Beneath this line is the data. Output exactly the lines from the line with "m.Pairwise (fun p" to the line with "(41_dispatch_execute.md R101). -/", both ends included, and nothing more.

::: Record extracts :::

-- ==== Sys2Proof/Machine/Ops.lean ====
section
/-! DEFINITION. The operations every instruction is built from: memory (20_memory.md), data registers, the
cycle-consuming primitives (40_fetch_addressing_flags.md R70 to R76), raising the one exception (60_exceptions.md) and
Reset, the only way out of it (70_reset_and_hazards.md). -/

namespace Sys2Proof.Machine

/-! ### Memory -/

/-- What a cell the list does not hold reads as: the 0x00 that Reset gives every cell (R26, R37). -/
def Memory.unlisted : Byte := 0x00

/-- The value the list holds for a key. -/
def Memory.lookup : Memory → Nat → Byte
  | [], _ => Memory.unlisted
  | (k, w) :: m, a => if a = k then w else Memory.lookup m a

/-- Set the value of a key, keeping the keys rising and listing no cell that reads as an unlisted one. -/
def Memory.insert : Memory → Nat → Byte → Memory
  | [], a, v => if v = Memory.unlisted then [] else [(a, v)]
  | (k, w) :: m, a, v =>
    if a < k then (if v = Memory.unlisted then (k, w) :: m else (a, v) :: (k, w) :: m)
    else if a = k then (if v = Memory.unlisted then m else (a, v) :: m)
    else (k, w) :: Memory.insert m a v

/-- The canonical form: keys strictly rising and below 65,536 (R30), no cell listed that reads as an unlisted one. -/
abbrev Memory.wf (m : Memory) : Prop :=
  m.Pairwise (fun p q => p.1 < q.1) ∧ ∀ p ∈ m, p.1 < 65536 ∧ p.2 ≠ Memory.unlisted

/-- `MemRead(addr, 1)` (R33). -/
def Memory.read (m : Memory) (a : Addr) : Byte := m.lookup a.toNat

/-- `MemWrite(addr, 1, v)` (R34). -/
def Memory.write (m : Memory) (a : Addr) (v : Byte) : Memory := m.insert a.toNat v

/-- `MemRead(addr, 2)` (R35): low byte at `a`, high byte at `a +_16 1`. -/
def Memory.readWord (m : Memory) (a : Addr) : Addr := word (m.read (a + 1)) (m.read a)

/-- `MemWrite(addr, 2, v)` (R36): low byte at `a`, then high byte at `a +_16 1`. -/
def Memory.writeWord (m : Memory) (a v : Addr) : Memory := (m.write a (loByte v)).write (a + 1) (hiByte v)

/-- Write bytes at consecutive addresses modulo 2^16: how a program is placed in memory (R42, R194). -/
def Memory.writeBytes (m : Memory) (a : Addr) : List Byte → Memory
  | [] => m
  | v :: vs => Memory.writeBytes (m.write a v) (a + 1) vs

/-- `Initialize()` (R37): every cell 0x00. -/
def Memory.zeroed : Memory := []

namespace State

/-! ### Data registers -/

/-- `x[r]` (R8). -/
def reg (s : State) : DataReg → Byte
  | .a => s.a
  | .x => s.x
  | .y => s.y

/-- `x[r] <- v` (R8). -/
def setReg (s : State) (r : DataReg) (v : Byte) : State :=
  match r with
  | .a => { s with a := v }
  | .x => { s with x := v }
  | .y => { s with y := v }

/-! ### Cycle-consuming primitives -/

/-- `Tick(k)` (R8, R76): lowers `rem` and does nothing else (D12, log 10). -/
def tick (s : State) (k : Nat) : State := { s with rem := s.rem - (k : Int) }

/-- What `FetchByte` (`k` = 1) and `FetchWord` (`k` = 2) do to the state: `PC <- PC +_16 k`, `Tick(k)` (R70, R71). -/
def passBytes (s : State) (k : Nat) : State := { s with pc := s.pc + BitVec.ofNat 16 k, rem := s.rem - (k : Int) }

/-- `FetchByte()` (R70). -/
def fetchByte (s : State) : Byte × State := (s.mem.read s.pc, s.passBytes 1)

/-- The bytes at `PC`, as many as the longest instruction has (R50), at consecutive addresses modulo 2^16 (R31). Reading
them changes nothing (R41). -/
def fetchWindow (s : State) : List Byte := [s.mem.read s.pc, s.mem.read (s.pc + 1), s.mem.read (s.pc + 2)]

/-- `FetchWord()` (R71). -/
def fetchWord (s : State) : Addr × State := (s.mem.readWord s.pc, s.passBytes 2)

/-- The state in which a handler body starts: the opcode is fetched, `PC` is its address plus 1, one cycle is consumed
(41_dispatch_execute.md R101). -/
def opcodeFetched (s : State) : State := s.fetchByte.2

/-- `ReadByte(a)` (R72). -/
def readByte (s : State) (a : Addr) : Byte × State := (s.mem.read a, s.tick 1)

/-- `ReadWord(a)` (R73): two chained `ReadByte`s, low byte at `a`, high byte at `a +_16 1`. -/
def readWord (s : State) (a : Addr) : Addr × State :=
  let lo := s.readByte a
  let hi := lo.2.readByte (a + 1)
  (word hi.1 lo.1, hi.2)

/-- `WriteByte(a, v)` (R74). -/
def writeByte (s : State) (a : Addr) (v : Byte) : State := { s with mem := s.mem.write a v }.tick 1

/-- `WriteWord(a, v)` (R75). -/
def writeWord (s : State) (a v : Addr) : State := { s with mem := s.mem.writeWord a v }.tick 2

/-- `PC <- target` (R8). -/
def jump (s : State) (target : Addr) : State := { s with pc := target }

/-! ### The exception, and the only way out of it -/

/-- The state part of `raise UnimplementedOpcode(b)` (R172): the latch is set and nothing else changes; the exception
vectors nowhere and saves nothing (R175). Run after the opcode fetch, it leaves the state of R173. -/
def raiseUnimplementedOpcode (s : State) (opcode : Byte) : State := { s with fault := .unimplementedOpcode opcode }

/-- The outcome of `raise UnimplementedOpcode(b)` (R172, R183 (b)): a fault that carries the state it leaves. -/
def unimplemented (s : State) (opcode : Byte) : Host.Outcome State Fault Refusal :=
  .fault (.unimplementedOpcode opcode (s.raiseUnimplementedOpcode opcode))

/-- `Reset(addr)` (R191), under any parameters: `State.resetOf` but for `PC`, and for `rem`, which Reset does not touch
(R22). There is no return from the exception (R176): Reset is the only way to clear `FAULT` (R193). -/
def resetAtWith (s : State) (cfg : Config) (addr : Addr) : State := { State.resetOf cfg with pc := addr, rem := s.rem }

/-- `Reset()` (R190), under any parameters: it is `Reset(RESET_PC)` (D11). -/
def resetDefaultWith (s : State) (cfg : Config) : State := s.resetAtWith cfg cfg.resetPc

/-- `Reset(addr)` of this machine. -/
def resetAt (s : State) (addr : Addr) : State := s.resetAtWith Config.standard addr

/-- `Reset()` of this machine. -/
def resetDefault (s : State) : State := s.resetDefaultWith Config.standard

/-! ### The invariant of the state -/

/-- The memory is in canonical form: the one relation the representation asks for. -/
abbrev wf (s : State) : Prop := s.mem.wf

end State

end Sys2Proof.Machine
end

:::

**Result:**
  m.Pairwise (fun p q => p.1 < q.1) ∧ ∀ p ∈ m, p.1 < 65536 ∧ p.2 ≠ Memory.unlisted

/-- `MemRead(addr, 1)` (R33). -/
def Memory.read (m : Memory) (a : Addr) : Byte := m.lookup a.toNat

/-- `MemWrite(addr, 1, v)` (R34). -/
def Memory.write (m : Memory) (a : Addr) (v : Byte) : Memory := m.insert a.toNat v

/-- `MemRead(addr, 2)` (R35): low byte at `a`, high byte at `a +_16 1`. -/
def Memory.readWord (m : Memory) (a : Addr) : Addr := word (m.read (a + 1)) (m.read a)

/-- `MemWrite(addr, 2, v)` (R36): low byte at `a`, then high byte at `a +_16 1`. -/
def Memory.writeWord (m : Memory) (a v : Addr) : Memory := (m.write a (loByte v)).write (a + 1) (hiByte v)

/-- Write bytes at consecutive addresses modulo 2^16: how a program is placed in memory (R42, R194). -/
def Memory.writeBytes (m : Memory) (a : Addr) : List Byte → Memory
  | [] => m
  | v :: vs => Memory.writeBytes (m.write a v) (a + 1) vs

/-- `Initialize()` (R37): every cell 0x00. -/
def Memory.zeroed : Memory := []

namespace State

/-! ### Data registers -/

/-- `x[r]` (R8). -/
def reg (s : State) : DataReg → Byte
  | .a => s.a
  | .x => s.x
  | .y => s.y

/-- `x[r] <- v` (R8). -/
def setReg (s : State) (r : DataReg) (v : Byte) : State :=
  match r with
  | .a => { s with a := v }
  | .x => { s with x := v }
  | .y => { s with y := v }

/-! ### Cycle-consuming primitives -/

/-- `Tick(k)` (R8, R76): lowers `rem` and does nothing else (D12, log 10). -/
def tick (s : State) (k : Nat) : State := { s with rem := s.rem - (k : Int) }

/-- What `FetchByte` (`k` = 1) and `FetchWord` (`k` = 2) do to the state: `PC <- PC +_16 k`, `Tick(k)` (R70, R71). -/
def passBytes (s : State) (k : Nat) : State := { s with pc := s.pc + BitVec.ofNat 16 k, rem := s.rem - (k : Int) }

/-- `FetchByte()` (R70). -/
def fetchByte (s : State) : Byte × State := (s.mem.read s.pc, s.passBytes 1)

/-- The bytes at `PC`, as many as the longest instruction has (R50), at consecutive addresses modulo 2^16 (R31). Reading
them changes nothing (R41). -/
def fetchWindow (s : State) : List Byte := [s.mem.read s.pc, s.mem.read (s.pc + 1), s.mem.read (s.pc + 2)]

/-- `FetchWord()` (R71). -/
def fetchWord (s : State) : Addr × State := (s.mem.readWord s.pc, s.passBytes 2)

/-- The state in which a handler body starts: the opcode is fetched, `PC` is its address plus 1, one cycle is consumed
(41_dispatch_execute.md R101). -/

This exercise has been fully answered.